*** Opening Extracted records ***

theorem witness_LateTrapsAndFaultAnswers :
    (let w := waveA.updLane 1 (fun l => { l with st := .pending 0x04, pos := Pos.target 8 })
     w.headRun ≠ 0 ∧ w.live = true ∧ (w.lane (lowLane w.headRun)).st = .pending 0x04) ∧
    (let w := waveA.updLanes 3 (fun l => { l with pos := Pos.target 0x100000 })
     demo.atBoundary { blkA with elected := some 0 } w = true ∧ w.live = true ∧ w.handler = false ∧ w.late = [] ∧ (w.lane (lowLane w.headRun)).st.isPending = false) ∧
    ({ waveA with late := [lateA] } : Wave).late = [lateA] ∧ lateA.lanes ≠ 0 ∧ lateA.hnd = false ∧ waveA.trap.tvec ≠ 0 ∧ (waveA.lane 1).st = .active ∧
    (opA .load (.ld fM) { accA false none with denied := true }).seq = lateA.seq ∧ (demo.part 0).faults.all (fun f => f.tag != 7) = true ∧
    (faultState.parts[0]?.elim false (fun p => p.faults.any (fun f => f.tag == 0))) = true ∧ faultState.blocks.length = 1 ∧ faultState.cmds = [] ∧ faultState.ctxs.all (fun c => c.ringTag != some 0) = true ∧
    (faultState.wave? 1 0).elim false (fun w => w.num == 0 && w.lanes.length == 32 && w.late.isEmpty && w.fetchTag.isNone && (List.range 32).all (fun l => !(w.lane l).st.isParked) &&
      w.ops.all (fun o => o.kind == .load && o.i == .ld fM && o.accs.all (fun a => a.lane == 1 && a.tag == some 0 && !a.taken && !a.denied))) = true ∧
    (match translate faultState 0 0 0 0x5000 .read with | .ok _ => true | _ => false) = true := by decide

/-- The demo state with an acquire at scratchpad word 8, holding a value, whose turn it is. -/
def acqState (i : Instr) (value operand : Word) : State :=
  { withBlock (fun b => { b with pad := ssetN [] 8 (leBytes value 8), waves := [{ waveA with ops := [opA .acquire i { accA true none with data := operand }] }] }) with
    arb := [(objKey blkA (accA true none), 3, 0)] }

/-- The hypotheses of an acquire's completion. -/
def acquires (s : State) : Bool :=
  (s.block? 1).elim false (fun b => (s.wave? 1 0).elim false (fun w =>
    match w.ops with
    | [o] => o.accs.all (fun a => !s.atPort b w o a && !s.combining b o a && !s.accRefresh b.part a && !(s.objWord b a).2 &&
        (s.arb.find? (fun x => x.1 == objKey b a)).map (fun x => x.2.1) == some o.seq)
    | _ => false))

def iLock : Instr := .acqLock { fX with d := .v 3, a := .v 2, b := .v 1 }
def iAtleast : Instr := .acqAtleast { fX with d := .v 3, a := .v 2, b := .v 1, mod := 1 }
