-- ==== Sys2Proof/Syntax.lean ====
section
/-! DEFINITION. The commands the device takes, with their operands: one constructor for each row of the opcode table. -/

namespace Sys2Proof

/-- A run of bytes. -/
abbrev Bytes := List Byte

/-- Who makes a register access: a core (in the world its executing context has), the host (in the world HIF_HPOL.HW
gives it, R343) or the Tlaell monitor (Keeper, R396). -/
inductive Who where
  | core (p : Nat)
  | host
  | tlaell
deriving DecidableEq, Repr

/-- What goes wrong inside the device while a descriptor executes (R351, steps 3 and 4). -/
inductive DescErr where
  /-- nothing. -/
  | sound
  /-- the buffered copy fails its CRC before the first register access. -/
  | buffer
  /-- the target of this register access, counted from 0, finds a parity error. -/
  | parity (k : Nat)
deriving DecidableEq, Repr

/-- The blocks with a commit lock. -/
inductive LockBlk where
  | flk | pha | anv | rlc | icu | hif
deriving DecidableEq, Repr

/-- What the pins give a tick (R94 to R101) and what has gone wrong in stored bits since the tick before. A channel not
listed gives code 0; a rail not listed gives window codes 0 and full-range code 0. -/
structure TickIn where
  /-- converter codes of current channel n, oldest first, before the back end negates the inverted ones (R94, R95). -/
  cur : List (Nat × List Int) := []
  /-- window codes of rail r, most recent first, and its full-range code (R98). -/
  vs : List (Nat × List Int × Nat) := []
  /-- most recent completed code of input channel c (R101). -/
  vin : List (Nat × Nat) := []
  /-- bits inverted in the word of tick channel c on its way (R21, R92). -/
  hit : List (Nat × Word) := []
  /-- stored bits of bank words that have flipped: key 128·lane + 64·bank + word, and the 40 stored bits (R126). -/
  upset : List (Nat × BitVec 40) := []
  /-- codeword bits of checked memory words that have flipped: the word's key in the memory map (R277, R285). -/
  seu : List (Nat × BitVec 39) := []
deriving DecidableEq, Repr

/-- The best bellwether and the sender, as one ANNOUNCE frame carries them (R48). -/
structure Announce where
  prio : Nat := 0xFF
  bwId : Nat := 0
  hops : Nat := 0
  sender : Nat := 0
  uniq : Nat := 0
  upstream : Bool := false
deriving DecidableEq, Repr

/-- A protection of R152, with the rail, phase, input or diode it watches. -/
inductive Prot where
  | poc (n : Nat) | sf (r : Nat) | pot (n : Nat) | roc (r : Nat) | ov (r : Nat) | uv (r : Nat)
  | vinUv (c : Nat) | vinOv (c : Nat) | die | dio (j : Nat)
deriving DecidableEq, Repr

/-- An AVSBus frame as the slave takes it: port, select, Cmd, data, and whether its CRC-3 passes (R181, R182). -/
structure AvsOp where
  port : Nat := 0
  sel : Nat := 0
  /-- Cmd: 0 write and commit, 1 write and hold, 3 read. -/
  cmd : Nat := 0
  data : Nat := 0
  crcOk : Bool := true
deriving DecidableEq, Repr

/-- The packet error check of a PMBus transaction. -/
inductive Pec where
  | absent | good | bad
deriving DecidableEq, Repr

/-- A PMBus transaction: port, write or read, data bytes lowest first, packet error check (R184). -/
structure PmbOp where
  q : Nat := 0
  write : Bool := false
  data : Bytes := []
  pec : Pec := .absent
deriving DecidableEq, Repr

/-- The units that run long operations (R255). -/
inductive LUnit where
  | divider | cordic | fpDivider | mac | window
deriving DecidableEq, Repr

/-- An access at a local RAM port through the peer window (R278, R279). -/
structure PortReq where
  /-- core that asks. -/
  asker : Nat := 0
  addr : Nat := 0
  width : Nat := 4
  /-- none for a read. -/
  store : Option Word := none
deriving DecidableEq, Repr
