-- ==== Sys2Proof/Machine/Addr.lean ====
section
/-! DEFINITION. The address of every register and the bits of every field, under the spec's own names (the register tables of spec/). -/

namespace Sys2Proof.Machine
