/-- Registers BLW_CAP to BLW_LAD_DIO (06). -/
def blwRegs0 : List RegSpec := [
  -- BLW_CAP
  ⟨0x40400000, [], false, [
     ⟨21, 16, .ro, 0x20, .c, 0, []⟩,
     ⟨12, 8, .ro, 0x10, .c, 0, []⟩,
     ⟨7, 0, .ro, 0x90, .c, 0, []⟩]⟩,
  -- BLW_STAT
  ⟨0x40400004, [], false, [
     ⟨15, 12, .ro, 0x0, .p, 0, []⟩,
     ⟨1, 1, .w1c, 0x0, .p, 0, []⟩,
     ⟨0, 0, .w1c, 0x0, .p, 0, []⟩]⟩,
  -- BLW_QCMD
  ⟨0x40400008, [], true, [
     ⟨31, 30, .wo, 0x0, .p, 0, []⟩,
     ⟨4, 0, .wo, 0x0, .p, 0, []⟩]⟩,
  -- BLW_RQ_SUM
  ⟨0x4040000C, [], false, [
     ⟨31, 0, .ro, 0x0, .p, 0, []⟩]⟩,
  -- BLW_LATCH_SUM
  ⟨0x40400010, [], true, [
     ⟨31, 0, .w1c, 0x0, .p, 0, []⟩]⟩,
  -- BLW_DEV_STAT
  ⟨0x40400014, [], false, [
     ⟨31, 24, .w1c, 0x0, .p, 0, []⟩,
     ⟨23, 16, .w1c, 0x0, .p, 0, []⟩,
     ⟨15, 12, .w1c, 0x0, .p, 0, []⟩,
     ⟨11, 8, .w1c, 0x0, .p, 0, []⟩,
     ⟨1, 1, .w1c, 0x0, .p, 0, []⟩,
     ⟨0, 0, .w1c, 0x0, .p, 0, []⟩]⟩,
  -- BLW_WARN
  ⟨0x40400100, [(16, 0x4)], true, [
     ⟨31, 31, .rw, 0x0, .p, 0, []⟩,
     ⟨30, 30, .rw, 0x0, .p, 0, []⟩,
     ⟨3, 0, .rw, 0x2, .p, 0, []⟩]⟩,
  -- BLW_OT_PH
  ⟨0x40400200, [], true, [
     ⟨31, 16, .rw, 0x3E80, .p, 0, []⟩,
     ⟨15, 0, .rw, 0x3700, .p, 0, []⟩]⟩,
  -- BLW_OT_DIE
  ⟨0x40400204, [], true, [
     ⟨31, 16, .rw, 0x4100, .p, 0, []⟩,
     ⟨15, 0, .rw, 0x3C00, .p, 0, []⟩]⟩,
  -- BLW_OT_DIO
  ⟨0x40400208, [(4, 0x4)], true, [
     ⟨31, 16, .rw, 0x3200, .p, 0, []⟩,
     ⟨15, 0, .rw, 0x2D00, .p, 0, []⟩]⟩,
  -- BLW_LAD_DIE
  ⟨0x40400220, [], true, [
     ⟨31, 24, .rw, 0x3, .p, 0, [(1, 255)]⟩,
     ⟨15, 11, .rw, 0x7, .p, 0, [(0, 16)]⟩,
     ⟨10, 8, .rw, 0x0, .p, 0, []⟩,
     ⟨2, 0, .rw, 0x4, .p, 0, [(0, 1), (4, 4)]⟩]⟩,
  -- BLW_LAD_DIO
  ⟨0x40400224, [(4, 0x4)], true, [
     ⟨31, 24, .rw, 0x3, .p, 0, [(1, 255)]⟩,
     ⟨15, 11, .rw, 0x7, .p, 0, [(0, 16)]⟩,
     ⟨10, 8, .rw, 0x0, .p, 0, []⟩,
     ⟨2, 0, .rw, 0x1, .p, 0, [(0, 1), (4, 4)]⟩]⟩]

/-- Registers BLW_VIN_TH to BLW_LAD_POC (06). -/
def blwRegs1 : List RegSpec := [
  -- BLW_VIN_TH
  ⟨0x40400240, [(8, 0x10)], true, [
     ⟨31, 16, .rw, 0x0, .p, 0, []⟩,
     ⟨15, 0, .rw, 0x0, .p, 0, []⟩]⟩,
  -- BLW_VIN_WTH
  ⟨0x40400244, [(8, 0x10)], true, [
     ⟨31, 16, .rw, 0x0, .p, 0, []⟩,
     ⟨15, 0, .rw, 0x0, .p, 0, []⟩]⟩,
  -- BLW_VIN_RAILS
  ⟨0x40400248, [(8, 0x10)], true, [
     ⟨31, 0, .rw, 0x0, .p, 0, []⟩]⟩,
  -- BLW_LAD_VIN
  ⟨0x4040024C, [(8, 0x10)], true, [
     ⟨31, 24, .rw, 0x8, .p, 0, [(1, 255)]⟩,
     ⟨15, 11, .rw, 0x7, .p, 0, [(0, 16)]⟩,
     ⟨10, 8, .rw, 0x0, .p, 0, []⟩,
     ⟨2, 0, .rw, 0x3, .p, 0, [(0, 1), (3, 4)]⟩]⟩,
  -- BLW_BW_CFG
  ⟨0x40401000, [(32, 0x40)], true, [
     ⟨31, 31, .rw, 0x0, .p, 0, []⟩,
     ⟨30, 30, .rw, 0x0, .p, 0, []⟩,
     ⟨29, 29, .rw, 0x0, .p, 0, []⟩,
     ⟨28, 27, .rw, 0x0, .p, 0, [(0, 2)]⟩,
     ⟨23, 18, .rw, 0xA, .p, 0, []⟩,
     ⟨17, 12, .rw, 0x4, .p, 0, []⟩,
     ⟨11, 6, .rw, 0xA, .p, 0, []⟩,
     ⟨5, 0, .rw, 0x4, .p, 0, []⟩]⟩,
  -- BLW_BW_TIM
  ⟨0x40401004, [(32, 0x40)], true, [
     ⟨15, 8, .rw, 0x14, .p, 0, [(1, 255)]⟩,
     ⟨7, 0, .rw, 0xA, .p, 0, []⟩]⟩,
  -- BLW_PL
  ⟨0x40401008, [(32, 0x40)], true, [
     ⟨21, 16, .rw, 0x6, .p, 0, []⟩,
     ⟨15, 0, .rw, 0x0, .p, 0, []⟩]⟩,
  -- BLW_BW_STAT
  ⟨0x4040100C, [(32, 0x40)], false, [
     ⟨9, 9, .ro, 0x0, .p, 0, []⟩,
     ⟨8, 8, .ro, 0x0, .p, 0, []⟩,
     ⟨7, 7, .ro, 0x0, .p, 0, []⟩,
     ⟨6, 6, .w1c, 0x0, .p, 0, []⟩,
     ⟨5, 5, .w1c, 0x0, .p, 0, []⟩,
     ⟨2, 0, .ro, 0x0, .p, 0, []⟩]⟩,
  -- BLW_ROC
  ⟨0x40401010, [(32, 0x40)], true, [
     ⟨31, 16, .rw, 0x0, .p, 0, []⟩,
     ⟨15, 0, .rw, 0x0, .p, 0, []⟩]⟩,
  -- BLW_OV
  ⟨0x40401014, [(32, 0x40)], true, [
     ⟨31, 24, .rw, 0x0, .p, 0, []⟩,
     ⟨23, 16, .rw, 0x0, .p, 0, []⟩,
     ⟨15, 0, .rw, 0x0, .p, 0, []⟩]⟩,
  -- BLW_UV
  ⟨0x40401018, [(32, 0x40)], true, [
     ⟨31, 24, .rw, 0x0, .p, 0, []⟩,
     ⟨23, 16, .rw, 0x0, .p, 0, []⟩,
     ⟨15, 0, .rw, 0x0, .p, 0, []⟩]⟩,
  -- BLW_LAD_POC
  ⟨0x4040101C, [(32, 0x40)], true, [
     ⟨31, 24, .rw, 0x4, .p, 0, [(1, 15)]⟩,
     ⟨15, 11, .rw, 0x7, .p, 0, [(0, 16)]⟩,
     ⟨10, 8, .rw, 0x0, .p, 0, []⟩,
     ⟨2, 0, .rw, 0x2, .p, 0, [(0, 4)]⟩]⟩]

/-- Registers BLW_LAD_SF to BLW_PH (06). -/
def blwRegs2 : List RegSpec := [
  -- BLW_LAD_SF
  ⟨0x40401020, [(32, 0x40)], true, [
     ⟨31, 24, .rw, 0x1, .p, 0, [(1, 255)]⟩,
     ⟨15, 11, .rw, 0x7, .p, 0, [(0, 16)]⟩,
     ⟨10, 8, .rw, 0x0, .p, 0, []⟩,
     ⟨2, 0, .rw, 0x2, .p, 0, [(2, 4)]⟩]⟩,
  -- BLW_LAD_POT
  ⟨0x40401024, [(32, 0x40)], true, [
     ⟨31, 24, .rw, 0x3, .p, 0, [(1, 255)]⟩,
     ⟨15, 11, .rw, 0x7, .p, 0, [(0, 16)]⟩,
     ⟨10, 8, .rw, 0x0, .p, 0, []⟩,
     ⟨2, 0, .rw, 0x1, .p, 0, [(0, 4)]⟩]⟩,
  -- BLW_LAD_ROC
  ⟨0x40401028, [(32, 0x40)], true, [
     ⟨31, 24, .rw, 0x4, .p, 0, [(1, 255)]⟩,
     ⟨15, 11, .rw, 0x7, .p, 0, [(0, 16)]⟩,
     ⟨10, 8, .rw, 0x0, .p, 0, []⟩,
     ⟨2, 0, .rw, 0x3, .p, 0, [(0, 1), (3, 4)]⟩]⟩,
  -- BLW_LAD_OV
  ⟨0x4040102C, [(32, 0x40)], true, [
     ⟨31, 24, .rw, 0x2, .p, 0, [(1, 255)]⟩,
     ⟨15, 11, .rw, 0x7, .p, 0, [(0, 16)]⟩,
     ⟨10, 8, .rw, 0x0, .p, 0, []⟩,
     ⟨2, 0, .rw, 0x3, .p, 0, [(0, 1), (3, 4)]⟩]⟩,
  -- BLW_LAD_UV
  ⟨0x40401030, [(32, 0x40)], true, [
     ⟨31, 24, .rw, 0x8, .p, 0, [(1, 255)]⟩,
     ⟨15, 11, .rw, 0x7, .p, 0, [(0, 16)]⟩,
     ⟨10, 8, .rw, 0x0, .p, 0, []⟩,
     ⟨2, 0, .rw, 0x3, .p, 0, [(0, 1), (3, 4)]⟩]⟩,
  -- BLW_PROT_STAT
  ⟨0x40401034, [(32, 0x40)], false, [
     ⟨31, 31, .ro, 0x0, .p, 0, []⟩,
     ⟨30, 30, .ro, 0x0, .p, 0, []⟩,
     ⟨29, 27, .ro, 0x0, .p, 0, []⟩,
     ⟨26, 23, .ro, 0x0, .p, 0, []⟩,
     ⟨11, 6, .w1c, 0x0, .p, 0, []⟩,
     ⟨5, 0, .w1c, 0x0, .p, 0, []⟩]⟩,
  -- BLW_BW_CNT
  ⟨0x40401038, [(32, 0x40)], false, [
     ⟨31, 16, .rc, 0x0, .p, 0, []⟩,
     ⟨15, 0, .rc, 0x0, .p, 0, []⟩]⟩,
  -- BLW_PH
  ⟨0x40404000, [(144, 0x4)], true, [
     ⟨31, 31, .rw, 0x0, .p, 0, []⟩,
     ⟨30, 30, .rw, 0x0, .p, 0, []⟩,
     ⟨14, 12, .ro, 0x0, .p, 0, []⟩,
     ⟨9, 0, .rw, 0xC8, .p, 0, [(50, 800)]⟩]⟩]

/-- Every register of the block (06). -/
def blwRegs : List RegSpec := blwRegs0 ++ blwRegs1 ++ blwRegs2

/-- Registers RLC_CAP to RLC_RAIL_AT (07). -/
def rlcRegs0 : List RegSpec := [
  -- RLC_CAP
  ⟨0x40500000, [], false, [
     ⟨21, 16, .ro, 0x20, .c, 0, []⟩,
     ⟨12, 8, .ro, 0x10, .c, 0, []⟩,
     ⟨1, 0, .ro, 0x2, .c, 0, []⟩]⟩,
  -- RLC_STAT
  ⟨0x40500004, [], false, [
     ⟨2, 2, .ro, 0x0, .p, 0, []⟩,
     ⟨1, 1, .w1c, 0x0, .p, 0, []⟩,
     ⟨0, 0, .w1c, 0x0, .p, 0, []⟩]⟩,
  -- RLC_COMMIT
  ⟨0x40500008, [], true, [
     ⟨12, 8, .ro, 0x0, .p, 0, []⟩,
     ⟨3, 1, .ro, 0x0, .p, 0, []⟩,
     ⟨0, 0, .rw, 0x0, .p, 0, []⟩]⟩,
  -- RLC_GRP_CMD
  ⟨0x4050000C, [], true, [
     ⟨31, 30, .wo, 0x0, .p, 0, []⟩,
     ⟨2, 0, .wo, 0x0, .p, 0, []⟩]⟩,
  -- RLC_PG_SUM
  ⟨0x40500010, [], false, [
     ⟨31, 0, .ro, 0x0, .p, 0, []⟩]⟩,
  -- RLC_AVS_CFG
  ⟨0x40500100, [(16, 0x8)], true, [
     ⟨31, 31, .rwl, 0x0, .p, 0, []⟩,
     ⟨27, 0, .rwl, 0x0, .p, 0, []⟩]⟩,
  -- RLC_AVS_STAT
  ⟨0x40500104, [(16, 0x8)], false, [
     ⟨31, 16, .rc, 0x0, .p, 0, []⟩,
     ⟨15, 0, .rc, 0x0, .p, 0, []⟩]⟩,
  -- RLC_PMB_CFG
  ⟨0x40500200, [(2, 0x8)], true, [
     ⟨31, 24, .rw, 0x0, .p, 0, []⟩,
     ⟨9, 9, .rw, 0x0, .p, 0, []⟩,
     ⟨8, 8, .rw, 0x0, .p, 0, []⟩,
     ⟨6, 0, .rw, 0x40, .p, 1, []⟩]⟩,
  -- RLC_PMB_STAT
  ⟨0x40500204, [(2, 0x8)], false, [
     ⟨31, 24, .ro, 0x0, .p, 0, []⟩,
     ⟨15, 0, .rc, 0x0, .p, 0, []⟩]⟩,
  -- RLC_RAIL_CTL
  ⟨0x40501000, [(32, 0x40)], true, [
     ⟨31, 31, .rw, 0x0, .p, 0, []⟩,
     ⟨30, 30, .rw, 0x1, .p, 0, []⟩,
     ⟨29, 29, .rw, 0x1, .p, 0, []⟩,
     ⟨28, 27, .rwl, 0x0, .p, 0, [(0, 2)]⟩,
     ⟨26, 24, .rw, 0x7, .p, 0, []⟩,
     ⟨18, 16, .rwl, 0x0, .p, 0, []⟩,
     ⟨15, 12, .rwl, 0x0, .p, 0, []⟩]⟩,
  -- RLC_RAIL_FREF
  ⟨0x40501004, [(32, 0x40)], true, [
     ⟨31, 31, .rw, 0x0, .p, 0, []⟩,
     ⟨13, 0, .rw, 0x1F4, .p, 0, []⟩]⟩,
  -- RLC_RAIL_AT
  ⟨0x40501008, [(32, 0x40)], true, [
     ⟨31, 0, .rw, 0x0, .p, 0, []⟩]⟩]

*** Closing Extracted records ***

■ Task directions:
Filter the material for the word "demo" and copy each matching line.

■ Answer area:
     demo.atBoundary { blkA with elected := some 0 } w = true ∧ w.live = true ∧ w.handler = false ∧ w.late = [] ∧ (w.lane (lowLane w.headRun)).st.isPending = false) ∧
    (opA .load (.ld fM) { accA false none with denied := true }).seq = lateA.seq ∧ (demo.part 0).faults.all (fun f => f.tag != 7) = true ∧
/-- The demo state with an acquire at scratchpad word 8, holding a value, whose turn it is. -/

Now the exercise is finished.